With the growing popularity of the “datacenter as an OS” concept and the newer application-level, or container-level, resource managers (Mesos, YARN, Pivotal CF), what role does VMware vSphere Distributed Resource Scheduler (DRS) play? As I spend each day working in a multi-tenant cloud environment, being able to answer this question effectively is becoming more important each day. Engineers want to take advantage of the new application methodology that a Mesos resource manager offers them as they look to re-architecting legacy applications.
First off, when we talk about these application clusters, there are two terms that can be mixed together and make discussing the topic confusing with others. For that reason, I prefer to rely on these two definitions to help clarify the conversation:
- Cluster – A set of compute resources presented externally as an IaaS layer.
- Cell – An application-level or container-level cluster that consumes resources from the IaaS cluster.
In the most basic sense, DRS exists at the cluster level and Mesos exists at the cell level. The next piece to address is the perception of how a cell operates and the reality of how a cell operates.

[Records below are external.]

/-- The path unit (chapter 10). -/
structure Path where
  writes : List UpWrite
  reads : List UpRead
  readyW : List DownWrite
  readyR : List DownRead
  downW : List DownWrite
  downR : List DownRead
  own : List OwnRequest
  countW : Nat
  countR : Nat
  /-- MODEL: the next burst's tag -/
  nextTag : Nat
deriving DecidableEq, Repr

/-! ## The attachment and command unit (chapter 11) -/

/-- Attach states (R167). -/
inductive AttachState where
  | transparent
  | attaching
  | attached
deriving DecidableEq, Repr

/-- Result codes (R181). -/
inductive ResultCode where
  | noneYet
  | done
  | accepted
  | busy
  | badArgument
  | notStopped
  | already
  | nothingShown
  | locked
  | stillActive
  | notAttached
  | failed
deriving DecidableEq, Repr

/-- The command in flight (R167). -/
inductive LongOperation where
  | applySettings
  | copyHistory
  | clearHistory
deriving DecidableEq, Repr

/-- The fields of a command record (R180). -/
structure CommandRecord where
  issue : BitVec 32
  code : Byte
  argA : BitVec 64
  argB : BitVec 64
deriving DecidableEq, Repr

/-- A copy of the command record, with the fabric write that carried it (R160). -/
structure Handover where
  tag : Nat
  record : CommandRecord
deriving DecidableEq, Repr

/-- A result image (R175). -/
structure ResultImage where
  issue : BitVec 32
  code : ResultCode
  detail : BitVec 64
  due : Bool
deriving DecidableEq, Repr

/-- What the unit can have to issue (R175). -/
inductive UnitItem where
  | fetch (addr : Addr)
  | anchorResult
  | immediate
  | completion
deriving DecidableEq, Repr

/-- The unit's own request, in the queue or in flight; `void` after a DETACH (R177). -/
structure UnitRequest where
  item : UnitItem
  void : Bool
deriving DecidableEq, Repr

/-- The attachment and command unit (R167). -/
structure Attachment where
  state : AttachState
  anchor : Addr
  current : Option Settings
  inFlight : Option (LongOperation × BitVec 32)
  lastIssue : BitVec 32
  immediate : ResultImage
  completion : ResultImage
  driveCycle : BitVec 32
  /-- the anchor's drive cycle number, held for the fetch (R168) -/
  heldCycle : BitVec 32
  /-- the anchor result word (R169) -/
  anchorWord : BitVec 32
  /-- what is due, in the order it became due (R175) -/
  wanted : List UnitItem
  request : Option UnitRequest
  /-- MODEL: copies of the anchor record whose write was answered OKAY, not yet examined (R168) -/
  anchorCopies : List Beat
  /-- MODEL: copies of the command record whose write was answered OKAY, not yet handed over (R160) -/
  handovers : List Handover
  /-- MODEL: the command taken and not yet carried out (R174) -/
  inHand : Option Handover
deriving DecidableEq, Repr

/-! ## The report writer (chapter 9) -/

/-- A record write from its issue to its answer (R137, R140). -/
structure RecordFlight where
  entry : Nat
  overtaken : Bool
  void : Bool
deriving DecidableEq, Repr

/-- A status or copy write from its issue to its answer (R140, R151). -/
structure Flight where
  void : Bool
deriving DecidableEq, Repr

/-- The status block writer (R141, R142). -/
structure StatusWriter where
  due : Bool
  /-- a change has been taken since the issue of the write in flight -/
  changed : Bool
  flight : Option Flight
  suspended : Bool
  /-- µs until the holdoff ends -/
  holdoff : Nat
  writeCount : BitVec 32
deriving DecidableEq, Repr

/-- The report writer (R135 to R142). -/
structure Report where
  backlog : List Nat
  produce : BitVec 32
  consume : BitVec 32
  flight : Option RecordFlight
  held : Bool
  status : StatusWriter
deriving DecidableEq, Repr

/-! ## The history store (chapter 9) -/

/-- Sector states (R143). -/
inductive SectorState where
  | erased
  | active
  | full
  | retired
  | invalid
deriving DecidableEq, Repr

/-- A header program (R143, R146). -/
inductive Marker where
  | full
  | active (serial : BitVec 32)
  | retired
deriving DecidableEq, Repr

/-- How a running erase stands to a suspension (R148). -/
inductive ErasePhase where
  | running
  | requested
  | frozen
deriving DecidableEq, Repr

/-- The erase in progress (R144). -/
structure Erase where
  sector : Nat
  remaining : Nat
  suspensions : Nat
  phase : ErasePhase
  /-- while requested: the suspension was requested at the end of the erase, before ERASE_DONE was taken (R154) -/
  late : Bool
deriving DecidableEq, Repr

/-- What the array is doing, an erase apart (R144). -/
inductive ArrayOp where
  /-- the request's entry, the content programmed, µs left -/
  | record (entry : Nat) (content : Beat) (left : Nat)
  | header (sector : Nat) (marker : Marker) (left : Nat)
  | copy (sector : Nat)
deriving DecidableEq, Repr

/-- A request that waits for the array (R148). -/
inductive ArrayRequest where
  | record
  | header (sector : Nat) (marker : Marker)
  | copy (sector : Nat)
deriving DecidableEq, Repr

/-- A CLEAR_HISTORY between its acceptance and its end (R152). -/
inductive ClearPhase where
  /-- a program in progress has not ended -/
  | waiting
  | erasing
  /-- every sector is erased, and the ACTIVE marker of the new log is not programmed yet -/
  | marking
deriving DecidableEq, Repr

Engineers generally believe that a cell provides them with a dedicated set of compute resources where they can load their containerized applications onto to be taken care of by the cell’s resource manager. While that view is true, it is limited in scope. In most cases, the resources the cell provides are being shared with other tenants within the same IaaS layer — whether you are using a public cloud (AWS, vCloud Air, etc) or a private cloud environment. The reality is you have a dedicated set of resources that can become limited by the other reservations the cloud provider has made to other end-users.
Therefore, the cell is making decisions based on a limited view and is unaware of the other cells around it. It is here where VMware DRS comes into play and begins to offer an additional level of resource management. DRS is able to provide a complete view (compute, storage and network) into all that is going on within the cluster to ensure the workloads being generated by the cells are distributed across all of the resources adequately. It also enables an IaaS offering to make intelligent decisions around where the initial placement of new nodes, as cells are created or expanded, to provide a higher-level of service.
There continue to be ongoing discussions around how cells can/should be presented up from a VMware IaaS layer — whether it looks like a traditional offering or more along the lines of how VMware Integrated OpenStack (VIO) approaches the problem. The VIO approach is to offer up an entire cluster as one giant compute resource to OpenStack, whereas Big Data Extensions still looks at individual ESXi hosts within a DRS cluster.
It will be interesting to see where things shake out, and I am not sure one is truly better than the other. The most important thing to remember is utilizing two layers of resource schedulers should allow a multi-tenant environment to operate more smoothly and efficiently. VMware has invested a great deal in DRS and to believe that it is going to be replaced entirely by the newer, less-mature application resource schedulers is naive at best.
Note: VMware Big Data Extensions currently makes initial placement decisions for storage and compute without using VMware DRS, instead relying on definitions within the JSON file for the cluster. DRS can still be leveraged after-the-fact by clusters deployed using BDE as the framework.